Le Crayon – Certains élèves de l’Ecole normale supérieure de Cachan, dite ENS Cachan, semblent s’investir particulièrement dans la lutte contre la loi travail de Madame El Khomri, le collectif a-t-il été́ crée à cette occasion ?
Groupe Cachan – Le collectif a effectivement été́ créé à cette occasion. Il n’y avait pas d’association/collectif politique à l’E.N.S. à part le N.P.A. (Nouveau Parti Anticapitaliste) dont certains membres font partie du collectif.
Le Crayon – Qui en est à l’origine ?
Groupe Cachan – Ses membres sont des étudiants de l’E.N.S. de tous départements, avec une surreprésentation du département d’économie et gestion mais qui n’est pas très forte non plus. Un prof d’éco et un documentaliste de la B.U. (bibliothèque universitaire) de l’école. On est une trentaine, une bonne quarantaine dans les moments forts.
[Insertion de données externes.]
-- ==== Sys2Proof/Machine/Arithmetic.lean ====
section
/-! DEFINITION. The arithmetic instructions (44_arithmetic.md). -/

namespace Sys2Proof.Machine

/-- `add rd, rs` (R172). -/
def execAddRr (rd rs : RegNum) (s : State) : Result :=
  admitted (.addRr rd rs) s (addWord s rd (s.reg rs))

/-- `add rd, imm6` (R173). -/
def execAddRi6 (rd : RegNum) (imm6 : BitVec 6) (s : State) : Result :=
  admitted (.addRi6 rd imm6) s (addWord s rd (immRi6 s imm6))

/-- `sub rd, rs` (R174). -/
def execSubRr (rd rs : RegNum) (s : State) : Result :=
  admitted (.subRr rd rs) s (subWord s rd (s.reg rs))

/-- `sub rd, imm6` (R175). -/
def execSubRi6 (rd : RegNum) (imm6 : BitVec 6) (s : State) : Result :=
  admitted (.subRi6 rd imm6) s (subWord s rd (immRi6 s imm6))

/-- `addc rd, rs` (R176). -/
def execAddcRr (rd rs : RegNum) (s : State) : Result :=
  admitted (.addcRr rd rs) s (addCarryWord s rd (s.reg rs))

/-- `addc rd, imm6` (R177). -/
def execAddcRi6 (rd : RegNum) (imm6 : BitVec 6) (s : State) : Result :=
  admitted (.addcRi6 rd imm6) s (addCarryWord s rd (immRi6 s imm6))

/-- `subc rd, rs` (R178). -/
def execSubcRr (rd rs : RegNum) (s : State) : Result :=
  admitted (.subcRr rd rs) s (subBorrowWord s rd (s.reg rs))

/-- `subc rd, imm6` (R179). -/
def execSubcRi6 (rd : RegNum) (imm6 : BitVec 6) (s : State) : Result :=
  admitted (.subcRi6 rd imm6) s (subBorrowWord s rd (immRi6 s imm6))

end Sys2Proof.Machine
end

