-- ==== Sys2Proof/Tests/Slice0.lean ====
section
/-! SUPPORT. The model's own tests. Words and expected results are those of spec/: the examples of the rules and
the vectors of 95_test_vectors.md (VS, VM, VB, VL, VA, VG, VK, VQ) named in each docstring. Then one witness for
the hypotheses of each obligation that has any. -/

namespace Sys2Proof.Tests

open Sys2Proof Sys2Proof.Machine

/-! ## Helpers -/

/-- The next state, if there is one. -/
def nextOf : Result → Option State
  | .next t => some t
  | .fault _ => none
  | .refused _ => none

/-- The reason of a refusal, if it is one. -/
def refusalOf : Result → Option Refusal
  | .next _ => none
  | .fault _ => none
  | .refused r => some r

/-- The reason of a fault, if it is one. -/
def faultOf : Result → Option Fault
  | .next _ => none
  | .fault f => some f
  | .refused _ => none

/-- The state after reset with these register values. -/
def withRegs (l : List (RegNum × Word)) : State := l.foldl (fun s p => s.setReg p.1 p.2) State.reset

/-- `s` with these bytes in data memory. -/
def withBytes (l : List (Word × Byte)) (s : State) : State := l.foldl (fun s p => s.writeByte p.1 p.2) s

/-- `s` with these words in program memory, from address 0. -/
def withProgram (l : List Word) (s : State) : State :=
  (l.zipIdx).foldl (fun s p => s.placeInstr (BitVec.ofNat 16 p.2) p.1) s

/-- One step of `s` with the word `w` at the pc. -/
def one (w : Word) (s : State) : Result := step (s.placeInstr s.pc w)

/-- What one step leaves in register `r` and in the pc. -/
def regPc (w : Word) (s : State) (r : RegNum) : Option (Word × Word) :=
  (nextOf (one w s)).map fun t => (t.reg r, t.pc)

/-- What one step leaves in register `r`, `C` and `UC`. -/
def regCarry (w : Word) (s : State) (r : RegNum) : Option (Word × Bool × Bool) :=
  (nextOf (one w s)).map fun t => (t.reg r, t.c, t.uc)

/-- What one step leaves in `SKIP`. -/
def skipAfter (w : Word) (s : State) : Option Bool := (nextOf (one w s)).map fun t => t.skip

/-- `s` behind an executed `addc` or `subc` with this carry out. -/
def afterCarry (b : Bool) (s : State) : State := s.setCarry b

/-! ## WellFormed: each check refuses a term -/

theorem test_illFormed_reservedOp9or11 : (Instr.reservedOp9or11 0x0020).wellFormed = false := by decide
theorem test_illFormed_reservedOp12to15 : (Instr.reservedOp12to15 0x0040).wellFormed = false := by decide
theorem test_illFormed_reservedBit7 : (Instr.reservedBit7 0x0081).wellFormed = false := by decide
theorem test_wellFormed_reserved : (Instr.reservedOp9or11 0xFF2C).wellFormed = true ∧
    (Instr.reservedOp12to15 0x003C).wellFormed = true ∧ (Instr.reservedBit7 0x00FC).wellFormed = true := by
  decide

/-! ## Decoding: words written out from the formats (R83 to R90, R106) -/

/-- R125 to R131, and the N/A fields of VS2, VS6. -/
theorem test_decode_system :
    decode 0x0000 = .nop ∧ decode 0x0004 = .rets ∧ decode 0x0008 = .error ∧ decode 0x000C = .halt ∧
    decode 0x3210 = .rcsr 3 2 ∧ decode 0x3214 = .wcsr 2 3 ∧ decode 0x123D = .imm 0x123 ∧
    decode 0x000D = .imm 0 ∧ decode 0xFFFD = .imm 0xFFF ∧ decode 0xAB00 = .nop ∧ decode 0xFF0C = .halt := by
  decide

/-- R140 to R143, VM1, VM2. -/
theorem test_decode_move :
    decode 0x3918 = .moveRr 3 9 ∧ decode 0x5791 = .moveRi8 5 121 ∧ decode 0x471C = .loadcRr 4 7 ∧
    decode 0x4109 = .loadcRi8 4 16 ∧ decode 0x5FF1 = .moveRi8 5 (-1) ∧ decode 0x5801 = .moveRi8 5 (-128) := by
  decide

/-- R150 to R154, VB2, VB6. -/
theorem test_decode_branch :
    decode 0x3020 = .jumpRr 3 ∧ decode 0xFF85 = .jumpI11 (-4) ∧ decode 0x3028 = .callRr 3 ∧
    decode 0xFFB5 = .callI11 (-3) ∧ decode 0x7FE5 = .jumpI11 1023 ∧ decode 0x0055 = .callI11 2 ∧
    decode 0x3F20 = .jumpRr 3 := by
  decide

/-- R161 to R164. -/
theorem test_decode_loadStore :
    decode 0x52F2 = .load 5 2 15 ∧ decode 0x52F6 = .store 5 2 15 ∧ decode 0x52FA = .loadb 5 2 15 ∧
    decode 0x52FE = .storeb 5 2 15 := by
  decide

/-- R172 to R179, VA1. -/
theorem test_decode_arithmetic :
    decode 0xD240 = .addRr 13 2 ∧ decode 0x3803 = .addRi6 3 (-32) ∧ decode 0x1544 = .subRr 1 5 ∧
    decode 0x3AC7 = .subRi6 3 0b101011 ∧ decode 0xD248 = .addcRr 13 2 ∧ decode 0x33CB = .addcRi6 3 15 ∧
    decode 0xD24C = .subcRr 13 2 ∧ decode 0x33CF = .subcRi6 3 15 := by
  decide
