-- ==== Sys2Proof/Machine/Operands.lean ====
section
/-! DEFINITION. The operands of the commands: the fixed registers and buffers they read (10_state.md R50). The
configuration lock (20_memory.md R66) keeps TX_HDR, TX_DATA, CTRL and the timing registers as they were when the command
was accepted, so they are read in place (20_memory.md R70, log 23). -/

namespace Sys2Proof.Machine

/-- TX_HDR.COMMAND (10_state.md R32). -/
def State.txCommand (s : State) : Half := s.txHdr.extractLsb' 0 16

/-- TX_HDR.LENGTH (10_state.md R32). -/
def State.txLength (s : State) : Half := s.txHdr.extractLsb' 16 16

/-- TX_DATA[0..LENGTH) (10_state.md R32, R43). -/
def State.txPayload (s : State) : Bytes := Memory.readRange s.mem txBase s.txLength.toNat

/-- RX_HDR.COMMAND (10_state.md R33). -/
def State.rxCommand (s : State) : Half := s.rxHdr.extractLsb' 0 16

/-- RX_HDR.LENGTH (10_state.md R33). -/
def State.rxLength (s : State) : Half := s.rxHdr.extractLsb' 16 16

/-- RX_DATA[0..LENGTH), the payload of the last committed message (10_state.md R44). -/
def State.rxPayload (s : State) : Bytes := Memory.readRange s.mem rxBase s.rxLength.toNat

/-- PKT[i] (10_state.md R45). -/
def State.packet (s : State) (i : Nat) : Bytes :=
  Memory.readRange s.mem (pktBase + Config.mtu * i) Config.mtu

/-- REF (10_state.md R46). -/
def State.reference (s : State) : Bytes := Memory.readRange s.mem refBase Config.mtu

/-- BACKOFF, one time unit: `P_TICKS_PER_UNIT` × `BACKOFF_UNITS`, `BACKOFF_UNITS` being 1 (10_state.md R40). -/
def backoff (p : Config.Params) : Word := p.ticksPerUnit

/-- The Transport call that blocks the sequencer, if one is in progress (20_memory.md R75). -/
def State.pendingCall (s : State) : Option Call :=
  match s.seq with
  | .idle => none
  | .running _ pos =>
    match pos with
    | .sending i => some (.send (s.packet i))
    | .markerSending => some (.send marker)
    | .probeSending => some (.send (s.packet 0))
    | .ackReceiving => some (.recv s.readTimeout)
    | .receiving => some (.recv s.readTimeout)
    | .auxReceiving => some (.recv s.hsTimeout)
    | .mainReceiving => some (.recv s.hsTimeout)
    | _ => none

end Sys2Proof.Machine
end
Certains sont tout le temps là, d’autres viennent de façon moins fréquente… Chaque comité de mobilisation rassemble entre dix et quinze personnes dont l’identité́ varie en fonction des disponibilités et l’envie de chacun.
Le Crayon – En quelques mots pouvez-vous nous dire comment fonctionne ce collectif ?
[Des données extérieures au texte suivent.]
-- ==== Sys2Proof/Laws/State.lean ====
section
/-! SUPPORT. One lemma per field of State per shared update, true by rfl: what the update makes of the field. -/

namespace Sys2Proof.Machine

/-! ## State.goto -/

@[simp] theorem State.goto_ackEn (pos : Pos) (s : State) : (s.goto pos).ackEn = s.ackEn := rfl
@[simp] theorem State.goto_strict (pos : Pos) (s : State) : (s.goto pos).strict = s.strict := rfl
@[simp] theorem State.goto_ieDone (pos : Pos) (s : State) : (s.goto pos).ieDone = s.ieDone := rfl
@[simp] theorem State.goto_ieFatal (pos : Pos) (s : State) : (s.goto pos).ieFatal = s.ieFatal := rfl
@[simp] theorem State.goto_done (pos : Pos) (s : State) : (s.goto pos).done = s.done := rfl
@[simp] theorem State.goto_connected (pos : Pos) (s : State) : (s.goto pos).connected = s.connected := rfl
@[simp] theorem State.goto_flip (pos : Pos) (s : State) : (s.goto pos).flip = s.flip := rfl
@[simp] theorem State.goto_fatal (pos : Pos) (s : State) : (s.goto pos).fatal = s.fatal := rfl
@[simp] theorem State.goto_ovr (pos : Pos) (s : State) : (s.goto pos).ovr = s.ovr := rfl
@[simp] theorem State.goto_hsState (pos : Pos) (s : State) : (s.goto pos).hsState = s.hsState := rfl
@[simp] theorem State.goto_rxState (pos : Pos) (s : State) : (s.goto pos).rxState = s.rxState := rfl
@[simp] theorem State.goto_errCode (pos : Pos) (s : State) : (s.goto pos).errCode = s.errCode := rfl
@[simp] theorem State.goto_outcome (pos : Pos) (s : State) : (s.goto pos).outcome = s.outcome := rfl
@[simp] theorem State.goto_fatalCause (pos : Pos) (s : State) : (s.goto pos).fatalCause = s.fatalCause := rfl
@[simp] theorem State.goto_lastOp (pos : Pos) (s : State) : (s.goto pos).lastOp = s.lastOp := rfl
@[simp] theorem State.goto_txHdr (pos : Pos) (s : State) : (s.goto pos).txHdr = s.txHdr := rfl
@[simp] theorem State.goto_rxHdr (pos : Pos) (s : State) : (s.goto pos).rxHdr = s.rxHdr := rfl
@[simp] theorem State.goto_pktCount (pos : Pos) (s : State) : (s.goto pos).pktCount = s.pktCount := rfl
@[simp] theorem State.goto_retryCount (pos : Pos) (s : State) : (s.goto pos).retryCount = s.retryCount := rfl
@[simp] theorem State.goto_retryLimit (pos : Pos) (s : State) : (s.goto pos).retryLimit = s.retryLimit := rfl
@[simp] theorem State.goto_readTimeout (pos : Pos) (s : State) : (s.goto pos).readTimeout = s.readTimeout := rfl
@[simp] theorem State.goto_hsTimeout (pos : Pos) (s : State) : (s.goto pos).hsTimeout = s.hsTimeout := rfl
@[simp] theorem State.goto_settle (pos : Pos) (s : State) : (s.goto pos).settle = s.settle := rfl
@[simp] theorem State.goto_dbgCount (pos : Pos) (s : State) : (s.goto pos).dbgCount = s.dbgCount := rfl
@[simp] theorem State.goto_hsAttempts (pos : Pos) (s : State) : (s.goto pos).hsAttempts = s.hsAttempts := rfl
@[simp] theorem State.goto_mem (pos : Pos) (s : State) : (s.goto pos).mem = s.mem := rfl
@[simp] theorem State.goto_seq (pos : Pos) (s : State) : (s.goto pos).seq = s.seq.goto pos := rfl
@[simp] theorem State.goto_cmd0 (pos : Pos) (s : State) : (s.goto pos).cmd0 = s.cmd0 := rfl
@[simp] theorem State.goto_scratch (pos : Pos) (s : State) : (s.goto pos).scratch = s.scratch := rfl
@[simp] theorem State.goto_cancelPend (pos : Pos) (s : State) : (s.goto pos).cancelPend = s.cancelPend := rfl
@[simp] theorem State.goto_turns (pos : Pos) (s : State) : (s.goto pos).turns = s.turns := rfl
@[simp] theorem State.goto_sendAnswers (pos : Pos) (s : State) : (s.goto pos).sendAnswers = s.sendAnswers := rfl
@[simp] theorem State.goto_recvAnswers (pos : Pos) (s : State) : (s.goto pos).recvAnswers = s.recvAnswers := rfl
@[simp] theorem State.goto_draws (pos : Pos) (s : State) : (s.goto pos).draws = s.draws := rfl
@[simp] theorem State.goto_trace (pos : Pos) (s : State) : (s.goto pos).trace = s.trace := rfl
@[simp] theorem State.goto_busReads (pos : Pos) (s : State) : (s.goto pos).busReads = s.busReads := rfl
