-- ==== Sys2Proof/Laws/Run.lean ====
section
/-! SUPPORT. The laws of runs of the sequencer: one turn, and runs one after the other. -/

namespace Sys2Proof.Machine

/-- One turn of the sequencer in a legal command is that command's line. -/
theorem sequencerStep_of_decode {s : State} {w : Word} {pos : Pos} {i : Instr} (hs : s.seq = .running w pos)
    (hd : decode w = .ok i) : sequencerStep s = exec i s := by
  unfold sequencerStep; rw [hs]; simp only [hd]

theorem sequencerRun_succ {s s' : State} (h : sequencerStep s = .next s') (n : Nat) :
    sequencerRun (n + 1) s = sequencerRun n s' := by
  rw [sequencerRun, h]

theorem sequencerRun_add {s t : State} {m : Nat} (h : sequencerRun m s = .next t) (n : Nat) :
    sequencerRun (m + n) s = sequencerRun n t := by
  induction m generalizing s with
  | zero => cases h; rw [Nat.zero_add]
  | succ m ih =>
    rw [sequencerRun] at h
    rw [show m + 1 + n = (m + n) + 1 by omega, sequencerRun]
    cases hq : sequencerStep s with
    | next s' => rw [hq] at h; exact ih h
    | fault f => rw [hq] at h; cases h
    | refused r => rw [hq] at h; cases h

theorem RunsTo.refl (s : State) : RunsTo s s := ⟨0, rfl⟩

theorem RunsTo.trans {s t u : State} (h₁ : RunsTo s t) (h₂ : RunsTo t u) : RunsTo s u := by
  obtain ⟨m, hm⟩ := h₁
  obtain ⟨n, hn⟩ := h₂
  exact ⟨m + n, by rw [sequencerRun_add hm, hn]⟩

/-- One line of the running command, then the rest. -/
theorem RunsTo.head {s s' t : State} {w : Word} {pos : Pos} {i : Instr} (hs : s.seq = .running w pos)
    (hd : decode w = .ok i) (he : exec i s = .next s') (h : RunsTo s' t) : RunsTo s t :=
  RunsTo.trans ⟨1, by rw [sequencerRun_succ ((sequencerStep_of_decode hs hd).trans he)]; rfl⟩ h

/-- The end of a command, as its record of it. -/
theorem State.finish_ended {s : State} {w : Word} {pos : Pos} (h : s.seq = .running w pos) (e : ErrCode) (o : Reply) :
    Ended w e o (s.finish e o) := by
  rw [State.finish_of_running h]
  exact ⟨rfl, rfl, rfl, rfl, rfl, rfl, rfl⟩

end Sys2Proof.Machine
end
Groupe Cachan – Une assemblée générale (A.G.) par semaine en moyenne qui rassemble une trentaine de personnes. Un comité de mobilisation qui se réunit 2 ou 3 fois par semaine. Il rassemble à la kfet (la cafétéria) les membres les plus actifs du collectif pour organiser les départs collectifs en manif, les évènements et les AG. Des fois des commissions sont créées pour certaines choses : des membres du comité de mobilisation se retrouvent dans un groupe plus réduit pour organiser des évènements (comme la projection de Comme des lions suivie d’un débat avec l’ouvrier syndicaliste Jean Pierre Mercier, début Avril) ou de l’affichage sur le campus par exemple.
Ces commissions ne sont cependant pas figées, en général le com mob (comité de mobilisation) a le temps de s’occuper de tout comme nous ne sommes pas très nombreux et que nous faisons assez peu d’évènements.
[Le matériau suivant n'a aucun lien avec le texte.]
/-- R92: the encoder writes the row's opcode and the operand bits that the command uses. -/
theorem encode_withOperands (w : Word) (i : Instr) :
    encode (withOperands w i) = 0#22 ++ ((w.extractLsb' 8 2 &&& operandBits i) ++ opField (tableMatch i)) := by
  obtain ⟨harg, heot⟩ := getLsbD_operands w
  unfold withOperands
  rw [harg, heot]
  generalize w.extractLsb' 8 2 = x
  cases i <;> (simp only [encode, operandBits, tableMatch]; revert x; decide)

theorem withOperands_of_decode {w : Word} {i : Instr} (h : decode w = .ok i) : withOperands w i = i :=
  Except.ok.inj ((decode_of_match (match_of_decode h)).symm.trans h)

theorem decode_encode (i : Instr) : decode (encode i) = .ok i := by
  cases i with
  | encode | advance | connect | disconnect => decide
  | consume b | resetFlip b | sendOnly b => cases b <;> decide
  | request arg eot => cases arg <;> cases eot <;> decide

/-- Settles O3: a decoded command is its row with the word's operands, and the encoder writes back those of the word's
fields that the row reads. -/
theorem decodeAndEncodeAgree : Obligations.DecodeAndEncodeAgree := by
  refine ⟨decode_encode, fun w i h => ?_⟩
  obtain ⟨hreserved, hop⟩ := fields_of_decode h
  calc encode i
      = encode (withOperands w i) := by rw [withOperands_of_decode h]
    _ = 0#22 ++ ((w.extractLsb' 8 2 &&& operandBits i) ++ opField (tableMatch i)) := encode_withOperands w i
    _ = reservedField w ++ ((w.extractLsb' 8 2 &&& operandBits i) ++ opField w) := by rw [hreserved, hop]; rfl
    _ = w &&& (0xFFFFFCFF#32 ||| operandMask i) := (and_operandMask_eq_append w i).symm

/-- Settles O1: the decoder, evaluated on each word. -/
theorem sampleCommandWordsDecode : Obligations.SampleCommandWordsDecode := by
  unfold Obligations.SampleCommandWordsDecode
  decide

end Sys2Proof.Machine

/-! SUPPORT. The bytes of a bus value (20_memory.md R62, R63), what a permitted access to a buffer returns and stores, and
the obligations about the buffers. -/

namespace Sys2Proof.Machine

/-! ## Bytes and values -/

theorem toNat_append_eq {m n : Nat} (x : BitVec m) (y : BitVec n) : (x ++ y).toNat = 2 ^ n * x.toNat + y.toNat := by
  rw [BitVec.toNat_append, ← Nat.shiftLeft_add_eq_or_of_lt y.isLt, Nat.shiftLeft_eq, Nat.mul_comm]

theorem leNat_append_singleton (bs : Bytes) (b : Byte) : leNat (bs ++ [b]) = leNat bs + 256 ^ bs.length * b.toNat := by
  induction bs with
  | nil => simp [leNat]
  | cons c bs ih =>
    rw [List.cons_append, leNat, leNat, ih, List.length_cons, Nat.pow_succ]
    ring

/-- R63: the low bytes of a value are the value cut to the access's width. -/
theorem leNat_leBytes (n : Nat) (v : Word) : leNat (leBytes n v) = v.toNat % 2 ^ (8 * n) := by
  induction n with
  | zero => exact (Nat.mod_one _).symm
  | succ n ih =>
    have hlast : leBytes (n + 1) v = leBytes n v ++ [v.extractLsb' (8 * n) 8] := by
      simp [leBytes, List.range_succ]
    have hpow : 256 ^ n = 2 ^ (8 * n) := by rw [Nat.pow_mul]
    rw [hlast, leNat_append_singleton, ih, length_leBytes, hpow, BitVec.extractLsb'_toNat, Nat.shiftRight_eq_div_pow,
      Nat.mul_succ, Nat.pow_add, Nat.mod_mul]

/-! ## An access that lies in a buffer -/

/-- R62: a permitted access to a buffer reads the buffer's own bytes. -/
theorem hostRead_of_inBuffer {p : Config.Params} {width : Width} {off : Offset} (s : State)
    (hin : inBuffer off.toNat = true) (hpermitted : permitted width off = true) :
    s.hostRead p width off = BitVec.ofNat 32 (leNat (Memory.readRange s.mem off.toNat (Width.bytes width))) := by
  obtain ⟨haligned, -⟩ := (permitted_iff width off).mp hpermitted
  have hle : 0x400 ≤ off.toNat := by
    rw [inBuffer_iff] at hin
    omega
  have hbytes : (List.range (Width.bytes width)).map (fun j => s.bufferByte (off.toNat + j)) =
      Memory.readRange s.mem off.toNat (Width.bytes width) := by
    refine List.map_congr_left fun j hj => ?_
    rw [State.bufferByte, inBuffer_add_of_aligned haligned (List.mem_range.mp hj), if_pos hin]
  rw [hostRead_of_le hle, hbytes]

/-- R62, as an equation between the value and the bytes. -/
theorem hostRead_eq_of_toNat {p : Config.Params} {width : Width} {off : Offset} {s : State} {v : Word}
    (hin : inBuffer off.toNat = true) (hpermitted : permitted width off = true)
    (h : leNat (Memory.readRange s.mem off.toNat (Width.bytes width)) = v.toNat) : s.hostRead p width off = v := by
  rw [hostRead_of_inBuffer s hin hpermitted, h, BitVec.ofNat_toNat, BitVec.setWidth_eq]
L’Assemblée Générale (A.G.) désigne trois mandatés qui vont à la Coordination Nationale Etudiante et la Coordination Régionale Etudiante.
Au cours des A.G., une caisse de grève circule où chacun met des sous pour payer les déplacements aux coordinations nationales, les impressions de tracts et d’affiches et les dépenses diverses liées aux mouvements, un document Excel est rempli par chacun pour que l’on sache qui a dépensé quoi et pouvoir procéder aux remboursements.
Le gros de l’organisation et de la communication entre nous se fait sur un groupe facebook. On y parle des actions à venir, on se donne les horaires des A.G. et des com. Mob. (comites de mobilisation) et on y partage des infos diverses sur la loi travail et NUIT DEBOUT.
On a une liste mail qui sert surtout à relayer les mails de la C.N.E. (Coordination Nationale Étudiante). Une page fb est destinée à faire la pub de nos évènements.
Le Crayon – En quoi consiste votre action place de la République ? Quels liens entretenez-vous avec le collectif Nuit Debout et l’association Droit au Logement, dite D.A.L. ?
Groupe Cachan – On est nombreux à aller à NUIT DEBOUT mais pas en tant que membre du collectif qui n’est pas représenté en tant que tel à NUIT DEBOUT. Chacun participe ou non de son coté. Nino va à la radio, certains ont participé au pique nique interfac (inter facultés) organisé par la CRE (Coordination régionale Étudiante) le 21/04. Olivier participe à la commission restauration. Bref, les participations sont assez diverses, mais surtout elles sont réalisées de manière individuelle et non en tant que collectif Cachan contre la loi travail, même si on aime bien y aller à plusieurs.
J’y vais pour aller voir les assemblées générales et me tenir au courant des actions menées. J’ai aussi avec Ninon partagé notre tribune publiée sur Médiapart dans la Bibliothèque Debout.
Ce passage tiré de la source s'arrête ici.